The Royal Corps of Signals (often simply known as the Royal Signals – abbreviated to R SIGNALS or R SIGS) is one of the combat support arms of the British Army. Signals units are among the first into action, providing the battlefield communications and information systems essential to all operations. Royal Signals units provide the full telecommunications infrastructure for the Army wherever they operate in the world. The Corps has its own engineers, logistics experts and systems operators to run radio and area networks in the field. It is responsible for installing, maintaining and operating all types of telecommunications equipment and information systems, providing command support to commanders and their headquarters, and conducting electronic warfare against enemy communications.

History

Origins
In 1870, 'C' Telegraph Troop, Royal Engineers, was founded under Captain Montague Lambert. The Troop was the first formal professional body of signallers in the British Army and its duty was to provide communications for a field army by means of visual signalling, mounted orderlies and telegraph. By 1871, 'C' Troop had expanded in size from 2 officers and 133 other ranks to 5 officers and 245 other ranks. In 1879, 'C' Troop first saw action during the Anglo-Zulu War. On 1 May 1884, 'C' Troop was amalgamated with the 22nd and 34th Companies, Royal Engineers, to form the Telegraph Battalion Royal Engineers; 'C' Troop formed the 1st Division (Field Force, based at Aldershot) while the two Royal Engineers companies formed the 2nd Division (Postal and Telegraph, based in London). Signalling was the responsibility of the Telegraph Battalion until 1908, when the Royal Engineers Signal Service was formed. As such, it provided communications during the First World War. It was about this time that motorcycle despatch riders and wireless sets were introduced into service.

Royal Warrant
A Royal Warrant for the creation of a Corps of Signals was signed by the Secretary of State for War, Winston Churchill, on 28 June 1920. Six weeks later, King George V conferred the title Royal Corps of Signals.

Subsequent history
Before the Second World War, Royal Signals recruits were required to be at least 5 feet 2 inches tall. They initially enlisted for eight years with the colours and a further four years with the reserve. They trained at the Signal Training Centre at Catterick Camp and all personnel were taught to ride.

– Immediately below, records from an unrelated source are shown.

/-- Pass 1 accepts that image; its signature stands also where the read of the segment is short. -/
theorem hyp_ImageLoads_accepted : imgS.imgState = 1 ∧ imgS.deadPll = none ∧ imgS.passOneErr none = none ∧
    imgS.signedErr (some 2) = none ∧ imgS.passOneErr (some 2) = some (0x03, 0) := by
  have h1 : imgS.flashErr = none := by decide +kernel
  have h3 : imgS.manifestErr imgManifest = none := by decide +kernel
  have h4 : imgS.entries imgManifest = [imgSeg] := by decide +kernel
  have h5 : imgS.placeErr [] 0 [imgSeg] = none := by decide +kernel
  have h6 : manInfo imgManifest = 0x1000 := by decide +kernel
  have h8 : decide (imgS.secverMin ≤ bits 0x1000 7 0) = true := by decide +kernel
  have h9 : segHeaderOk false 0 imgSeg (imgStored.take 64) = true := by decide +kernel
  have e1 : bit 0x1000 10 = false := by decide
  have e2 : bit 0x1000 11 = false := by decide
  have c : (imgS.keeper.lifecycle != 1) = true := by decide +kernel
  have k1 : imgS.segsErr false none 0 [imgSeg] = none := by
    unfold State.segsErr
    dsimp only
    rw [imgS_stored, h9, if_neg (by decide), if_neg (by decide), if_neg (by rw [imgS_digest]; simp)]
    rfl
  have s1 : ∀ short, short = none ∨ short = some 2 → imgS.signedErr short = none := by
    intro short h
    unfold State.signedErr
    dsimp only
    rw [imgS_manifest, h1, imgS_header, h3, h4, h5, imgS_signature, h6, e2, h8]
    rcases h with h | h <;> rw [h] <;> rfl
  refine ⟨by decide +kernel, by decide +kernel, ?_, s1 _ (.inr rfl), ?_⟩ <;>
    (unfold State.passOneErr; dsimp only)
  · rw [imgS_manifest, s1 _ (.inl rfl), h4, h6, e1, k1, c]; rfl
  · rw [imgS_manifest, s1 _ (.inr rfl), h4, h6, e1, c]; rfl

theorem hyp_VaultCommands :
    (let s := dev.setKeeper { dev.keeper with started := true, vlt := .opened 0 }
     s.keeper.started = true ∧ s.keeper.vlt = .opened 0 ∧ 1000 ≤ 1000 ∧ s.progOk 8 0xFFFFFFFF = true ∧ s.progOk 2 1 = false ∧
     s.progOk 4 0x20 = true ∧ s.progOk 5 1 = true ∧ s.progOk 5 2 = false) ∧
    (let s := dev.setKeeper { dev.keeper with vlt := .blowing 4 2 }
     s.keeper.vlt = .blowing 4 2 ∧ bit (2 : Word).toNat 1 = true ∧ (2 : Word) ≠ 0) ∧
    bit (dev.fuse 4) 1 = false ∧ (dev.setHost { dev.host with mailbox := some 1 }).host.mailbox = some 1 := by decide +kernel

theorem hyp_StoresFrame : (∃ t, exec .kick (dev.setReg pcieDA pgPci 0x054 1) = .next t) ∧ mayStore .kick = false := ⟨⟨_, rfl⟩, rfl⟩

theorem hyp_UnitsFrame : (∃ t, exec .serviceTickSave dev = .next t) ∧ mayReset .serviceTickSave = false := ⟨⟨_, rfl⟩, rfl⟩


/-! ### Worked examples of the spec. Every expected value stands in the named file of the spec. -/

/-- The retired die T23 after the retirement of its core 4. -/
def t23a : State := (dev.setKeeper { dev.keeper with started := true }).retireCore 23 4

/-- 01_dies_and_address_map.md, two retirements in T23: the map as shipped, then with its spare in use. -/
theorem test_placement_core :
    let s := dev.setKeeper { dev.keeper with started := true }
    let rd := fun (s : State) (o : Nat) => s.regRead keeperDA pgLdg o
    [rd s (0x200 + 8 * 23), rd s (0x204 + 8 * 23), rd s (0x100 + 4 * 23)] = [0x76543210, 0x00000108, 0x00000117] ∧
    [rd t23a (0x200 + 8 * 23), rd t23a (0x204 + 8 * 23), rd t23a 0x0F0] = [0x765E3210, 0x00000104, rd s 0x0F0 + 2] := by
  decide +kernel

/-- The same example: the die is retired and T56 takes its logical die. -/
theorem test_placement_die :
    let s := t23a.retireCore 23 1
    let rd := fun o => s.regRead keeperDA pgLdg o
    [rd (0x100 + 4 * 23), rd (0x200 + 8 * 23), rd (0x204 + 8 * 23), rd (0x200 + 8 * 56), rd (0x204 + 8 * 56)] =
      [0x00000138, 0x765E32E0, 0x00000204, 0x76543210, 0x00000108] ∧
    [hopDist 0x43 0x76, hopDist 0x43 0x77, hopDist 0x43 0x78, hopDist 0x43 0x79] = [6, 7, 8, 9] := by
  decide +kernel

/-- The multiply of the worked layer of 03_matrix_quads.md: S2 at 8 bit, SWAP = 1, M = 96, KLEN = 64, NLEN = 128. -/
def layerMul (aline out : Nat) : MqCmd :=
  let m := mqCmd (2 + 2 ^ 7 + 2 ^ 24 + out * 2 ^ 26) (96 + 64 * 2 ^ 9 + 128 * 2 ^ 18)
  { m with
      w2 := BitVec.ofNat 32 aline, w3 := BitVec.ofNat 32 (2176 + 2048 * 2 ^ 16) }

/-- 03_matrix_quads.md, placing one element: input 150 of query row 10 is element 22 of row 10 of pass 2. -/
theorem test_layer_placement :
    (layerMul 1412 0).geo = some (.int, ⟨64, 128, 1⟩) ∧ (layerMul 1412 0).elemAddr ⟨64, 128, 1⟩ 10 22 = 0xB396 ∧
    arrayBytes 0 1 = 1280 ∧ arrayBytes 2 1 = 2304 := by decide +kernel

/-- 16_mint_and_thermal.md, one layer's charge: a multiply, the one with output rows, a load, and the whole layer. -/
theorem test_layer_charge :
    let load := mqCmd (1 + 15 * 2 ^ 5 + 2 ^ 13) 160
    (layerMul 1024 0).charge = 51584 ∧ (layerMul 1606 1).charge = 51584 + 9216 ∧ load.charge = 1600 ∧
    3 * (layerMul 1024 0).charge + (layerMul 1606 1).charge + 3 * load.charge = 220352 := by decide +kernel

/-- 05_sparsity_and_gating.md, one group of one column: the bytes and codes of row 10 and row 11, column 5. -/
theorem test_sparse_group :
    let img : List Byte := (List.range 1280).map fun i => tget [(325, 0xFD), (357, 0x07), (1105, 0x04), (1113, 0x0C)] i 0
    let p : Plane := { sparse := 1, valid := true, img := img }
    p.weight 10 5 = Machine.Num.ofInt (-3) ∧ p.weight 11 5 = Machine.Num.ofInt 7 ∧ p.selects 10 5 = 21 ∧ p.selects 11 5 = 23 := by decide +kernel

/-- 05_sparsity_and_gating.md, the gate scores of tick A (KMAX 2, θ 0.25): e3 and e5 tie, the NaN is not eligible. -/
theorem test_gate_tick_a :
    let x := fun (n : Nat) => fFp32.decode n
    let sel := gateSelect (x 0x3E800000)
      ([0x3DF5C28F, 0x3E9EB852, 0x7FC00000, 0x3F11EB85, 0x3DA3D70A, 0x3F11EB85, 0x3E4CCCCD, 0x3CA3D70A].map x) 2
    gateMask sel = 0x28 ∧ gateOrder sel = 0x002000A3 := by decide +kernel

/-- The same example, tick B. -/
theorem test_gate_tick_b :
    let x := fun (n : Nat) => fFp32.decode n
    let sel := gateSelect (x 0x3E800000)
      ([0x3D4CCCCD, 0x3DE147AE, 0x3DB851EC, 0x3E0F5C29, 0x3DCCCCCD, 0x3E3851EC, 0x3ECCCCCD, 0x3D8F5C29].map x) 2
    gateMask sel = 0x40 ∧ gateOrder sel = 0x00100006 := by decide +kernel

/-- 04_arithmetic_and_formats.md, a dot product in fixed order: the exact sum is 3.5, the device's is 2. -/
theorem test_dot_product_order :
    let x := fun (n : Nat) => fFp16.decode n
    let act := [0x6C00, 0x3C00, 0x3C00, 0x3C00, 0xEC00, 0x3800, 0, 0]
    let wgt := [0x6C00, 0x3C00, 0x3C00, 0x3C00, 0x6C00, 0x3C00, 0x3C00, 0x3C00]
    let c := MMode.flt.column fun k =>
      if k < 8 then MMode.flt.mul (x (act.getD k 0)) (x (wgt.getD k 0)) else (Machine.Num.zero, 0)
    fFp16.encode .near false 0 c.1 = (0x4000, 0) ∧ c.2 = 0 := by decide +kernel

/-- The same file, a product beyond the output range: v = 4,290,774,016. -/
theorem test_output_conversion :
    let v := Machine.Num.ofInt 4290774016
    let e := fun (f : Nat) (rm : Rnd) (ovm : Bool) => (fmtOf f).map fun t => t.encode rm ovm 0 v
    [e 6 .near false, e 6 .near true, e 6 .zero true] = [some (0x7BFF, flOVF), some (0x7C00, flOVF), some (0x7BFF, flOVF)] ∧
    [e 7 .near false, e 7 .zero false, e 8 .near false, e 4 .near true] =
      [some (0x4F80, 0), some (0x4F7F, 0), some (0x4F7FC004, 0), some (0x7E, flOVF)] := by decide +kernel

During the Second World War (1939–45), members of the Royal Corps of Signals served in every theatre of war. In one notable action, Corporal Thomas Waters of the 5th Parachute Brigade Signal Section was awarded the Military Medal for laying and maintaining the field telephone line under heavy enemy fire across the Caen Canal Bridge during the Allied invasion of Normandy in June 1944.

In the immediate post-war period, the Corps played a full and active part in numerous campaigns including Palestine, the Indonesia-Malaysia confrontation, Malaya and the Korean War. Until the end of the Cold War, the main body of the Corps was deployed with the British Army of the Rhine confronting Soviet Bloc forces, providing the British Forces' contribution to NATO with its communications infrastructure. Soldiers from the Royal Signals delivered communications in the Falklands War in 1982 and the first Gulf War in 1991.

In 1994, The Royal Corps of Signals moved its training regiments, 11th Signal Regiment (the Recruit Training Regiment) and 8th Signal Regiment (the Trade Training School), from Catterick Garrison to Blandford Camp.

In late 2012, 2nd (National Communications) Signal Brigade was disbanded. Soldiers from the Royal Corps of Signals saw extensive service during the eight years of the Iraq War before withdrawal of troops in 2011, and the 13 years of the War in Afghanistan before it ended in 2014.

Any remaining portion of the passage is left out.